Upstream and downstream functions associated with female muscle aging with or without hormone replacement. (A) The upstream regulator analysis predicted 17β‐estradiol (E2) as one of the key upstream regulators behind the observed differences in muscle protein expression. (B) Fold change (FC) values of E2 measured from the muscle biopsy samples. The numbers at the end of the bars are P‐values. (C) Fold change (FC) values of the systemic E2 measured from the serum samples of pre‐ and postmenopausal women. The numbers at the end of the bars correspond to P‐values. (D) The downstream effect analysis predicted cell death, glycolysis, and muscle function pathways to be affected based on the observed differences in muscle protein expression. ROS = reactive oxygen species. (E) Comparative analysis of E2‐, cell death‐ and glycolysis‐associated differentially expressed proteins. IPA predicts cell death and glycolysis to be among the most affected downstream processes while E2 was predicted as an upstream regulator. However, the contributing DEPs for this prediction do not completely overlap. PRE = premenopausal women, non‐HRT = postmenopausal women not using HRT, HRT = hormone replacement therapy, E2‐HRT = postmenopausal women using 17β‐estradiol‐based HRT, Tib‐HRT = postmenopausal women using tibolone‐based HRT. The number of contributing DEPs is indicated.
Figure 4.
Comparative analysis of 17β‐estradiol (E2) regulated differentially expressed proteins (DEPs). (A) The DEPs identified in postmenopausal women without hormone replacement (HRT) in comparison with premenopausal women (non‐HRT vs. PRE). (B) Comparison of E2‐regulated DEPs among postmenopausal E2‐HRT users and premenopausal women (E2‐HRT vs.
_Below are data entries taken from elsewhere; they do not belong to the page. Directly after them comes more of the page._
-- ==== Sys2Proof/Laws/Memory.lean ====
section
/-! SUPPORT. The laws of PBUF: read after write, what a write leaves alone, and that every write keeps the canonical
form. -/

namespace Sys2Proof.Machine

theorem Memory.lookup_write_same (m : Memory) (a : Nat) (b : Byte) : (m.write a b).lookup a = some b := by
  induction m with
  | nil => simp [Memory.write, Memory.lookup]
  | cons c rest ih =>
    obtain ⟨k, v⟩ := c
    unfold Memory.write
    split
    · simp [Memory.lookup]
    · split
      · simp [Memory.lookup]
      · rename_i _ hne
        simp [Memory.lookup, Ne.symm hne, ih]

theorem Memory.lookup_write_other (m : Memory) {a k : Nat} (b : Byte) (h : k ≠ a) :
    (m.write a b).lookup k = m.lookup k := by
  induction m with
  | nil => simp [Memory.write, Memory.lookup, Ne.symm h]
  | cons c rest ih =>
    obtain ⟨k', v⟩ := c
    unfold Memory.write
    split
    · simp [Memory.lookup, Ne.symm h]
    · split
      · rename_i _ heq
        subst heq
        simp [Memory.lookup, Ne.symm h]
      · simp [Memory.lookup, ih]

theorem Memory.lookup_writeBytes (m : Memory) (a k : Nat) (b : List Byte) :
    (m.writeBytes a b).lookup k = if a ≤ k ∧ k < a + b.length then some (byteAt b (k - a)) else m.lookup k := by
  induction b generalizing m a with
  | nil => simp only [Memory.writeBytes, List.length_nil]; rw [if_neg (by omega)]
  | cons v bs ih =>
    simp only [Memory.writeBytes, ih, List.length_cons]
    by_cases hk : k = a
    · subst hk
      rw [if_neg (by omega), if_pos (by omega), Memory.lookup_write_same]
      simp [byteAt]
    · rw [Memory.lookup_write_other _ _ hk]
      by_cases hin : a + 1 ≤ k ∧ k < a + 1 + bs.length
      · rw [if_pos hin, if_pos (by omega)]
        obtain ⟨j, rfl⟩ : ∃ j, k = a + 1 + j := ⟨k - (a + 1), by omega⟩
        have h1 : a + 1 + j - (a + 1) = j := by omega
        have h2 : a + 1 + j - a = j + 1 := by omega
        simp [byteAt, h1, h2]
      · rw [if_neg hin, if_neg (by omega)]

theorem Memory.risesFrom_mono {low low' : Nat} (m : Memory) (h : low' ≤ low) (hm : m.risesFrom low = true) :
    m.risesFrom low' = true := by
  cases m with
  | nil => rfl
  | cons c rest =>
    simp only [Memory.risesFrom, Bool.and_eq_true, decide_eq_true_eq] at *
    exact ⟨by omega, hm.2⟩

theorem Memory.risesFrom_write (m : Memory) (low a : Nat) (b : Byte) (ha : low ≤ a) (hm : m.risesFrom low = true) :
    (m.write a b).risesFrom low = true := by
  induction m generalizing low with
  | nil => simp [Memory.write, Memory.risesFrom, ha]
  | cons c rest ih =>
    obtain ⟨k, v⟩ := c
    simp only [Memory.risesFrom, Bool.and_eq_true, decide_eq_true_eq] at hm
    unfold Memory.write
    split
    · simp only [Memory.risesFrom, Bool.and_eq_true, decide_eq_true_eq]
      exact ⟨ha, by omega, hm.2⟩
    · split
      · rename_i _ heq
        subst heq
        simp only [Memory.risesFrom, Bool.and_eq_true, decide_eq_true_eq]
        exact ⟨ha, hm.2⟩
      · simp only [Memory.risesFrom, Bool.and_eq_true, decide_eq_true_eq]
        exact ⟨hm.1, ih _ (by omega) hm.2⟩

theorem Memory.all_write (m : Memory) (p : Nat → Bool) (a : Nat) (b : Byte) (ha : p a = true)
    (hm : (m.all fun c => p c.1) = true) : ((m.write a b).all fun c => p c.1) = true := by
  induction m with
  | nil => simp [Memory.write, ha]
  | cons c rest ih =>
    obtain ⟨k, v⟩ := c
    simp only [List.all_cons, Bool.and_eq_true] at hm
    unfold Memory.write
    split
    · simp only [List.all_cons, ha, hm.1, hm.2, Bool.and_self]
    · split
      · simp only [List.all_cons, ha, hm.2, Bool.and_self]
      · simp only [List.all_cons, hm.1, ih hm.2, Bool.and_self]

theorem Memory.wf_write (m : Memory) {a : Nat} (b : Byte) (ha : a < Config.pbufSize) (hm : m.wf = true) :
    (m.write a b).wf = true := by
  simp only [Memory.wf, Bool.and_eq_true] at *
  exact ⟨Memory.risesFrom_write m 0 a b (Nat.zero_le a) hm.1,
    Memory.all_write m (fun k => decide (k < Config.pbufSize)) a b (by simpa using ha) hm.2⟩

/-- Every write of the block keeps PBUF's canonical form. -/
theorem Memory.wf_writeBytes (m : Memory) (a : Nat) (b : List Byte) (ha : a + b.length ≤ Config.pbufSize)
    (hm : m.wf = true) : (m.writeBytes a b).wf = true := by
  induction b generalizing m a with
  | nil => exact hm
  | cons v bs ih =>
    simp only [List.length_cons] at ha
    exact ih (m.write a v) (a + 1) (by omega) (Memory.wf_write m v (by omega) hm)

/-- A byte of PBUF depends on what was written and on the power-on draw alone. -/
theorem pbufByte_congr {s t : State} (hp : t.pbuf = s.pbuf) (hd : t.powerOns = s.powerOns) (a : Nat) :
    t.pbufByte a = s.pbufByte a := by
  simp [State.pbufByte, hp, hd]

theorem memRead_congr {s t : State} (a n : Nat) (h : ∀ k, a ≤ k → k < a + n → t.pbufByte k = s.pbufByte k) :
    memRead a n t = memRead a n s := by
  unfold memRead
  apply List.map_congr_left
  intro k hk
  rw [List.mem_range'_1] at hk
  exact h k hk.1 hk.2

/-- Reading PBUF after an update that leaves it alone. -/
theorem memRead_of_pbuf {s t : State} (hp : t.pbuf = s.pbuf) (hd : t.powerOns = s.powerOns) (a n : Nat) :
    memRead a n t = memRead a n s :=
  memRead_congr a n fun k _ _ => pbufByte_congr hp hd k

@[simp] theorem pbufByte_completeState (s : State) (a : Nat) : (completeState s).pbufByte a = s.pbufByte a := rfl
@[simp] theorem pbufByte_raiseState (code : ErrCode) (s : State) (a : Nat) :
    (raiseState code s).pbufByte a = s.pbufByte a := rfl
@[simp] theorem pbufByte_setPktLen (n : Nat) (s : State) (a : Nat) : (setPktLen n s).pbufByte a = s.pbufByte a := rfl
@[simp] theorem pbufByte_setResult (c : Half) (s : State) (a : Nat) : (setResult c s).pbufByte a = s.pbufByte a := rfl
@[simp] theorem pbufByte_setCsum (c : Accumulator) (s : State) (a : Nat) :
    (setCsum c s).pbufByte a = s.pbufByte a := rfl
@[simp] theorem pbufByte_setDigRes (d : DigRes) (s : State) (a : Nat) :
    (setDigRes d s).pbufByte a = s.pbufByte a := rfl
@[simp] theorem pbufByte_writeDecoded (r : Decoded) (s : State) (a : Nat) :
    (writeDecoded r s).pbufByte a = s.pbufByte a := rfl
@[simp] theorem pbufByte_storeCmd (w : Word) (s : State) (a : Nat) : (storeCmd w s).pbufByte a = s.pbufByte a := rfl
@[simp] theorem pbufByte_countData (r : Decoded) (s : State) (a : Nat) :
    (countData r s).pbufByte a = s.pbufByte a := pbufByte_congr (by simp) (by simp) a

@[simp] theorem memRead_completeState (a n : Nat) (s : State) : memRead a n (completeState s) = memRead a n s := rfl
@[simp] theorem memRead_raiseState (code : ErrCode) (a n : Nat) (s : State) :
    memRead a n (raiseState code s) = memRead a n s := rfl
@[simp] theorem memRead_setPktLen (k a n : Nat) (s : State) : memRead a n (setPktLen k s) = memRead a n s := rfl
@[simp] theorem memRead_setResult (c : Half) (a n : Nat) (s : State) :
    memRead a n (setResult c s) = memRead a n s := rfl
@[simp] theorem memRead_storeCmd (w : Word) (a n : Nat) (s : State) : memRead a n (storeCmd w s) = memRead a n s := rfl

@[simp] theorem memRead_length (a n : Nat) (s : State) : (memRead a n s).length = n := by simp [memRead]

theorem memRead_succ (a n : Nat) (s : State) : memRead a (n + 1) s = s.pbufByte a :: memRead (a + 1) n s := by
  simp [memRead, List.range'_succ]

theorem memRead_append (a n m : Nat) (s : State) : memRead a (n + m) s = memRead a n s ++ memRead (a + n) m s := by
  simp [memRead, ← List.map_append, List.range'_append_1]

theorem byteAt_memRead {a n i : Nat} (s : State) (h : i < n) : byteAt (memRead a n s) i = s.pbufByte (a + i) := by
  simp [byteAt, memRead, List.getD_eq_getElem?_getD, h]

/-- `MemWrite` (R44): the bytes written, and every other byte as before. -/
theorem pbufByte_memWrite (a : Nat) (b : List Byte) (s : State) (k : Nat) :
    (memWrite a b s).pbufByte k = if a ≤ k ∧ k < a + b.length then byteAt b (k - a) else s.pbufByte k := by
  unfold State.pbufByte
  rw [memWrite_pbuf, Memory.lookup_writeBytes, memWrite_powerOns]
  by_cases h : a ≤ k ∧ k < a + b.length
  · simp only [if_pos h]
  · simp only [if_neg h]

theorem pbufByte_memWrite_outside {a k : Nat} (b : List Byte) (s : State) (h : k < a ∨ a + b.length ≤ k) :
    (memWrite a b s).pbufByte k = s.pbufByte k := by
  rw [pbufByte_memWrite, if_neg (by omega)]

theorem memRead_memWrite_outside {a a' n : Nat} (b : List Byte) (s : State)
    (h : a' + n ≤ a ∨ a + b.length ≤ a') : memRead a' n (memWrite a b s) = memRead a' n s :=
  memRead_congr a' n fun k h1 h2 => pbufByte_memWrite_outside b s (by omega)

/-- Reading back what was written. -/
theorem memRead_memWrite_same (a : Nat) (b : List Byte) (s : State) : memRead a b.length (memWrite a b s) = b := by
  apply List.ext_getElem
  · simp
  · intro i h1 h2
    have : (memWrite a b s).pbufByte (a + i) = byteAt b i := by
      rw [pbufByte_memWrite, if_pos (by omega), Nat.add_sub_cancel_left]
    simp [memRead, this, byteAt, List.getD_eq_getElem?_getD, h2]

end Sys2Proof.Machine
end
PRE). (C) Comparison of the E2‐regulated DEPs in postmenopausal E2‐HRT users and their nonusing cotwins (E2‐HRT vs. non‐HRT). (D) E2‐regulated DEPs in the postmenopausal Tib‐HRT users in comparison with their nonusing cotwins (Tib‐HRT vs. non‐HRT). The DEPs associated with the predicted downstream functions related to cell death and glycolysis as well as associated with mitochondrial functions are presented. Blue stars indicate DEPs with expression change validated by semi‐quantitative immunoblotting. ML = my lists are assembled by including all the observed DEPs involved in the corresponding pathways in any of the four conditions. ML: cell death and ML: glycolysis, originate from the analysis presented in the Fig. 3D, while ML: mitochondrial functions from the canonical pathways oxidative phosphorylation and mitochondrial dysfunction presented in the Fig. 2B. Arrows indicate the predicted inhibition or activation of the entire cascade.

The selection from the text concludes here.